March 29, 2024

Will School and Town Officials Make Peace?

Posted

The ongoing feud between the Dighton-Rehoboth Regional School Committee and the Rehoboth Finance Committee has prompted observers to say: “enough.”

“I think people need to move on,” Rehoboth Selectmen Chairman Gerry Schwall said Monday. “Stop trying to litigate what happened last year. It’s counter-productive and doesn’t do anything to move us forward.”

Charles Paul Hart, a Dighton resident and the parent of a graduate of Dighton-Rehoboth Regional High School, chastised the school committee at their January 14 meeting. “The name-calling, the blame games, the inappropriateness in social media, the attacks of individuals, is intolerable and just disgusting,” Hart said. “It actually blows me away the behavior (of school and town officials) is not normal. It’s not okay, it’s not acceptable.”

In a series of 2019 e-mails, Finance Committee Chairman Michael Deignan expressed concerns for the safety of his members who were invited to attend school committee meetings about the 2020 budget.

Deignan also took aim at the way Committee Chairperson Katherine Cooper ran the meetings. “They are nothing but bash Rehoboth sessions, and the chair does a piss-poor job of controlling the meeting,” Deignan wrote.

Cooper told the Reporter that Deignan’s allegations were “completely ridiculous.” “I think we need a Finance Committee that is able to understand multiple viewpoints and work toward solutions,” Cooper said. “Not this nonsense.”

The Department of Elementary and Secondary Education (DESE) assumed control of the school district in December as a result of the two member towns not passing a budget for 2020.

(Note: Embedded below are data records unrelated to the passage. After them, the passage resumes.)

-- ==== Sys2Proof/Laws/Commands.lean ====
section
/-! SUPPORT. Every command at once: what exec runs, what no command touches, and how a command can end. -/

namespace Sys2Proof.Machine

open Sys2Proof

/-- The pseudocode that exec runs for each command. -/
def bodyOf (i : Instr) (s : State) : Except ErrCode State :=
  match i with
  | .nop => .ok s
  | .segClear => .ok (segClear s)
  | .brPeek n => brPeek n s
  | .brSkip n => brSkip n s
  | .bwPut n => bwPut n s
  | .vlcDecSym n => vlcDecSym n s
  | .vlcEncSym => .ok (vlcEncSym s)
  | .vlcBits => .ok (vlcBits s)
  | .vlcBlkBits b => vlcBlkBits b s
  | .zzToScan b => zzToScan b s
  | .zzToNat b => zzToNat b s
  | .place411 => place411 s
  | .place420 => place420 s
  | .placeMb m => placeMb m s
  | .weightFwd b => withBlock b (.ok (applyWeightFwd b s))
  | .weightInv b => withBlock b (.ok (applyWeightInv b s))
  | .classify b => classify b s
  | .qsearch m => qsearch m s
  | .quant b => withBlock b (.ok (applyQuant b s))
  | .dequant b => withBlock b (.ok (applyDequant b s))
  | .fdct b => withBlock b (.ok (applyFdct b s))
  | .idct b => withBlock b (.ok (applyIdct b s))
  | .need248 b => withBlock b (.ok ((applyNeed248 b s).setRes0 (word32 (activity (s.coefs b)))))
  | .vlcDecSeg => .ok (vlcDecSeg s)
  | .vlcEncSeg => vlcEncSeg s
  | .decodeSeg => .ok (decodeSeg s)
  | .encodeSeg => encodeSeg s

theorem exec_eq (i : Instr) (s : State) : exec i s = runCommand (bodyOf i) s := by cases i <;> rfl

theorem exec_of_ok {i : Instr} {s u : State} (h : bodyOf i s = .ok u) : exec i s = .next (complete u) := by
  rw [exec_eq, runCommand_ok h]

theorem exec_of_error {i : Instr} {s : State} {e : ErrCode} (h : bodyOf i s = .error e) : exec i s = .next (fail e s) := by
  rw [exec_eq, runCommand_error h]

theorem failsWith_of_error {i : Instr} {s : State} {e : ErrCode} (h : bodyOf i s = .error e) : failsWith i s e :=
  ⟨_, exec_of_error h, failed_fail e s⟩

/-- Everything exec can answer: a next state, complete or failed. -/
theorem exec_cases (i : Instr) (s : State) :
    (∃ u, bodyOf i s = .ok u ∧ exec i s = .next (complete u)) ∨
    (∃ e, bodyOf i s = .error e ∧ exec i s = .next (fail e s)) := by
  cases h : bodyOf i s with
  | ok u => exact .inl ⟨u, rfl, exec_of_ok h⟩
  | error e => exact .inr ⟨e, rfl, exec_of_error h⟩

/-! ### What the writes of each command leave alone -/

theorem untouched_segClear (s : State) : Untouched s (segClear s) :=
  (untouched_setMem s _).trans (untouched_setBitpos _ _)

theorem untouched_vlcEncSym (s : State) : Untouched s (vlcEncSym s) :=
  ((untouched_setRes0 s _).trans (untouched_setRes1 _ _)).trans (untouched_setRes2 _ _)

theorem untouched_setOver (s : State) (b : Nat) (ov : Bool) : Untouched s (s.setOver b ov) := untouched_setBlk s _ _

theorem untouched_applyQsearch (m : Nat) (s : State) : Untouched s (applyQsearch m s) :=
  ((untouched_setMb s _ _).trans (untouched_foldl _ (fun u t => untouched_setOver u _ _) _ _)).trans (untouched_markQover _ _)

theorem untouched_applyClassify (b : Nat) (s : State) : Untouched s (applyClassify b s) := untouched_setBlk s _ _

theorem untouched_applyNeed248 (b : Nat) (s : State) : Untouched s (applyNeed248 b s) := untouched_setBlk s _ _

theorem untouched_applyFdct (b : Nat) (s : State) : Untouched s (applyFdct b s) := untouched_setCoefs s _ _

theorem untouched_applyWeightFwd (b : Nat) (s : State) : Untouched s (applyWeightFwd b s) := untouched_setCoefs s _ _

theorem untouched_recordBlocks (ws : List Work) (s : State) : Untouched s (recordBlocks ws s) :=
  untouched_foldl _ (fun u _ => untouched_setBlk u _ _) _ _

theorem untouched_recordMbs (mem : Memory) (ws : List Work) (s : State) : Untouched s (recordMbs mem ws s) :=
  untouched_foldl _ (fun u _ => untouched_setMb u _ _) _ _

theorem untouched_vlcDecSeg (s : State) : Untouched s (vlcDecSeg s) :=
  (((((untouched_setMem s _).trans (untouched_recordBlocks _ _)).trans (untouched_recordMbs _ _ _)).trans
    (untouched_setRes0 _ _)).trans (untouched_setRes1 _ _)).trans (untouched_markVlcerr _ _)

theorem untouched_encodeSegment (s : State) : Untouched s (encodeSegment s) :=
  (((((untouched_setMem s _).trans (untouched_setOvfCount _ _)).trans (untouched_markTrunc _ _)).trans
    (untouched_setRes0 _ _))).trans (untouched_setRes1 _ _)

theorem untouched_reconstruct (s : State) (b : Nat) : Untouched s (reconstruct s b) :=
  ((untouched_setCoefs s _ _).trans (untouched_setCoefs _ _ _)).trans (untouched_setCoefs _ _ _)

theorem untouched_decodeSeg (s : State) : Untouched s (decodeSeg s) :=
  (untouched_vlcDecSeg s).trans (untouched_foldl _ untouched_reconstruct _ _)

theorem untouched_analyse (s : State) (b : Nat) : Untouched s (analyse s b) := by
  have h1 : Untouched s (if s.csr.ctrl.auto248 then applyNeed248 b s else s) := by
    split
    · exact untouched_applyNeed248 b s
    · exact .refl s
  have h2 := h1.trans ((untouched_applyFdct b _).trans (untouched_applyWeightFwd b _))
  unfold analyse
  dsimp only
  split
  · exact h2.trans (untouched_applyClassify b _)
  · exact h2

theorem untouched_encodePrepare (s : State) : Untouched s (encodePrepare s) := by
  have h1 := untouched_foldl analyse untouched_analyse (List.range 30) s
  unfold encodePrepare
  dsimp only
  refine Untouched.trans ?_ (untouched_foldl _ (fun u b => untouched_setCoefs u b _) _ _)
  split
  · exact h1.trans (untouched_foldl _ (fun u m => untouched_applyQsearch m u) _ _)
  · exact h1

/-- No command's pseudocode writes CTRL, CMD, ARG0, the thresholds, ERR, ERRCMD, the host-side reports or the port. -/
theorem bodyOf_untouched {i : Instr} {s u : State} (h : bodyOf i s = .ok u) : Untouched s u := by
  cases i <;>
    simp only [bodyOf, brPeek, brSkip, bwPut, vlcDecSym, vlcBlkBits, zzToScan, zzToNat, place411, place420, placeMb, classify,
      qsearch, vlcEncSeg, encodeSeg, withBlock, withMb, require_eq_ok, Except.ok.injEq] at h
  case nop => subst h; exact .refl s
  case segClear => subst h; exact untouched_segClear s
  case brPeek => obtain ⟨-, -, rfl⟩ := h; exact untouched_setRes0 s _
  case brSkip => obtain ⟨-, rfl⟩ := h; exact untouched_setBitpos s _
  case bwPut =>
    obtain ⟨-, -, rfl⟩ := h
    exact ((untouched_setMem s _).trans (untouched_setBitpos _ _)).trans (untouched_setRes0 _ _)
  case vlcDecSym => obtain ⟨-, rfl⟩ := h; exact untouched_setRes0 s _
  case vlcEncSym => subst h; exact untouched_vlcEncSym s
  case vlcBits => subst h; exact untouched_setRes0 s _
  case vlcBlkBits => obtain ⟨-, -, rfl⟩ := h; exact untouched_setRes0 s _
  case zzToScan => obtain ⟨-, rfl⟩ := h; exact untouched_setCoefs s _ _
  case zzToNat => obtain ⟨-, rfl⟩ := h; exact untouched_setCoefs s _ _
  case place411 => obtain ⟨-, rfl⟩ := h; exact untouched_setRes0 s _
  case place420 => obtain ⟨-, rfl⟩ := h; exact untouched_setRes0 s _
  case placeMb => obtain ⟨-, -, rfl⟩ := h; exact (untouched_setMb s _ _).trans (untouched_setRes0 _ _)
  case weightFwd => obtain ⟨-, rfl⟩ := h; exact untouched_setCoefs s _ _
  case weightInv => obtain ⟨-, rfl⟩ := h; exact untouched_setCoefs s _ _
  case classify => obtain ⟨-, rfl⟩ := h; exact (untouched_applyClassify _ s).trans (untouched_setRes0 _ _)
  case qsearch => obtain ⟨-, rfl⟩ := h; exact (untouched_applyQsearch _ s).trans (untouched_setRes0 _ _)
  case quant => obtain ⟨-, rfl⟩ := h; exact untouched_setCoefs s _ _
  case dequant => obtain ⟨-, rfl⟩ := h; exact untouched_setCoefs s _ _
  case fdct => obtain ⟨-, rfl⟩ := h; exact untouched_setCoefs s _ _
  case idct => obtain ⟨-, rfl⟩ := h; exact untouched_setCoefs s _ _
  case need248 => obtain ⟨-, rfl⟩ := h; exact (untouched_applyNeed248 _ s).trans (untouched_setRes0 _ _)
  case vlcDecSeg => subst h; exact untouched_vlcDecSeg s
  case vlcEncSeg => obtain ⟨-, rfl⟩ := h; exact untouched_encodeSegment s
  case decodeSeg => subst h; exact untouched_decodeSeg s
  case encodeSeg => obtain ⟨-, rfl⟩ := h; exact (untouched_encodePrepare s).trans (untouched_encodeSegment _)

/-- No command of the set fails with ILLEGAL_OP. -/
theorem bodyOf_error_ne {i : Instr} {s : State} {e : ErrCode} (h : bodyOf i s = .error e) : e ≠ .illegalOp := by
  rintro rfl
  cases i <;>
    simp [bodyOf, brPeek, brSkip, bwPut, vlcDecSym, vlcBlkBits, zzToScan, zzToNat, place411, place420, placeMb, classify,
      qsearch, vlcEncSeg, encodeSeg, withBlock, withMb, require_eq_error] at h

end Sys2Proof.Machine
end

“Mr. Deignan needs to move forward as the School Committee and I have for fiscal year 2021,” School Superintendent Anthony Azar said on January 15. “He is still upset that DESE gave us the compromise budget that should have been in place back in April. Thus, all of the budgetary angst created by a majority of the Board of Selectmen and finance folks could have been avoided.”

Selectmen plan to vote on a preliminary budget at the beginning of March. The budget will be decided at the May 12 annual town meeting. “It's important to have respectful discourse as we go forward,” Azar said Tuesday. “Since becoming Superintendent, I have always had an open door policy and will meet with anyone. Our budget for last year was less than a one percent increase to the overall operational budget. The issue in Rehoboth is the state's wealth formula and the impact to how the state calculates the assessment, not the school budget.”

“I sincerely believe that through honest communication and collaboration, we can then engage Mr. Schwall and Mr. Deignan in meaningful dialogue,” Azar continued. “It would be wonderful if they could move on from DESE setting our budget for FY’2020 at the compromise budget figure.”